/-- The C/N0 uniformity detector at an epoch (R218, bit 2). -/
def State.uniformEpoch (s : State) : Nat :=
  let l := (s.readyCn0 0).map fun t => (t.cn0 : Int)
  let n : Int := l.length
  let sq := (l.map fun x => x * x).sum
  let lim := s.n Obj.cn0_spread_limit
  if 6 ≤ n ∧ n * sq - l.sum * l.sum < n * n * lim * lim then s.sky.uniform + 1 else 0

/-- TIMING_SOLUTION (R208-R220): the solution of the latest epoch, delivered to the sky slot. -/
def execTimingSolution (s : State) : Host.Outcome State Fault Refusal :=
  match s.sky.epoch with
  | none => .next s
  | some ep =>
    if s.sky.solved || !s.awake 3 then .next s
    else
      let s := s.firstPosition
      let mode := s.bandsMode
      let restart := mode != s.nn Obj.sol_mode
      let all := s.inputs mode restart
      let s : State := all.foldl (fun (s : State) p => s.setChannel p.1.channel p.2) s
      let inputs := all.map (·.1)
      let open' := inputs.filter fun i => (s.sky.channels[i.channel].excluded).isNone
      let nav := s.navigating
      let (used, found, out, bad) := s.fde nav (s.nn Obj.fde_max_exclude) open'
      let unknown := s.unknowns nav used
      let enough := unknown ≤ used.length && found.isSome
      let fit := found.getD { pos := s.positionNear, eps := 0, var := 0, biases := [] }
      let s : State := if enough && nav then { s with sky := { s.sky with fitted := some fit.pos } } else s
      let eps0 : Int := rneRat fit.eps
      let ref := s.refSystem used
      let fallback := !used.isEmpty && ref != s.nn Obj.sky_ref_system
      let shift := if fallback then -(s.isbOf ref (s.nn Obj.sky_ref_system)).getD 0 else 0
      let utc := if s.n Obj.sky_time_scale = 1 then
          match (s.skyUtcs.find? fun u => u.1 + 1 == s.nn Obj.sky_ref_system) with
          | some u => u.2.delta + (u.2.offset - s.n Obj.utc_offset) * unitsPerS
          | none => 0
        else 0
      let eps := eps0 + shift + utc
      let d := used.length - unknown
      let sigma := roundSqrt (fit.var.num.toNat * 1000000) fit.var.den
      let m := if enough then mode else 0
      let s : State := { s with sky := { s.sky with
        solved := true, failed := enough && bad, fallback, unconfirmed := used.any (·.unconfirmed), uniform := s.uniformEpoch,
        jump := enough && s.clockJump eps sigma, lastEps := if enough then some (eps, ep.raw) else none } }
      let s : State := out.foldl (fun (s : State) p => s.exclude p.1 p.2) s
      let within := fun c : Fin 256 => match inputs.find? fun i => i.channel == c with
        | some i =>
          match s.against used fit i with
          | some j => enough && decide (chiTerm fit.eps fit.biases j ≤ 9)
          | none => false
        | none => false
      let held := (List.finRange 256).filter fun c => (s.sky.channels[c].excluded).isSome && !(out.any fun p => p.1.channel == c)
      let s : State := held.foldl (fun (s : State) c => s.readmit c (within c)) s
      let s := ((s.putN Obj.sol_mode m).putN Obj.redundancy (if enough then d else 0)).putN Obj.sats_used used.length
      let s := (s.putN Obj.sky_time_error (unitsToNs eps)).putN Obj.sky_time_sigma sigma
      let s := s.putN Obj.sats_excluded ((s.sky.channels.toList.filter fun x => x.excluded.isSome).length + s.sky.outcasts.length)
      let s := s.surveyEpoch fit.pos (enough && !bad && mode == 1)
      let s := if s.n Obj.position_mode = 2 then s.putN Obj.position_state 4
        else if s.n Obj.position_mode = 1 && !s.sky.posAlarm then s.putN Obj.position_state 3 else s
      let s := s.detectors.updateIntegrity
      let (open0, s) := s.freeNat
      let left := fun i : SolIn => match used.find? fun j => j.channel == i.channel with
        | some j => some j
        | none => s.against used fit i
      let recs := inputs.map fun i =>
        ({ sat := i.sat, channel := i.channel, used := used.any fun j => j.channel == i.channel,
           excluded := (s.sky.channels[i.channel].excluded).isSome, dual := i.dual, smoothed := i.smoothed,
           residual := match left i with
             | some j => rneRat (residual fit.eps fit.biases j / unitsPerPs)
             | none => (open0 % 2 ^ 32 : Nat),
           sigma := roundSqrt (i.var.num.toNat * 1000000) i.var.den, elev := i.elev } : SolRec)
      let bias := fun k : Nat => match fit.biases.find? fun p => p.1 == k with
        | some p => rneRat (p.2 / unitsPerPs)
        | none => 0
      let others := [1, 2, 3, 4].filter (· != ref)
      let s : State := { s with sky := { s.sky with sol :=
        { seq := ep.seq, mode := m, state := s.nn Obj.sky_state, used := used.length, eps, sigma, biases := others.map bias, recs } } }
      -- delivery to the slots of kind 6 (R213)
      if s.n Obj.sky_state = 0 then .next s
      else
        let s : State := (List.finRange 16).foldl (fun (s : State) (i : Fin 16) =>
          if s.slotEnabled i && s.kind i == 6 then
            let carried := s.convert ep.raw - eps
            (s.setSlot i (s.slots[i].addSample { stamp := ep.raw, carried, phase := some (s.phaseOf i ep.raw carried) })).evalSlot i
          else s) s
        .next s.adoptSky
###
Using the data above, print exactly the lines from the line that contains "let enough := unknown" through the line that contains "let fallback := !used.isEmpty", with both included.

→ **Completed exercise**:
      let enough := unknown ≤ used.length && found.isSome
      let fit := found.getD { pos := s.positionNear, eps := 0, var := 0, biases := [] }
      let s : State := if enough && nav then { s with sky := { s.sky with fitted := some fit.pos } } else s
      let eps0 : Int := rneRat fit.eps
      let ref := s.refSystem used
      let fallback := !used.isEmpty && ref != s.nn Obj.sky_ref_system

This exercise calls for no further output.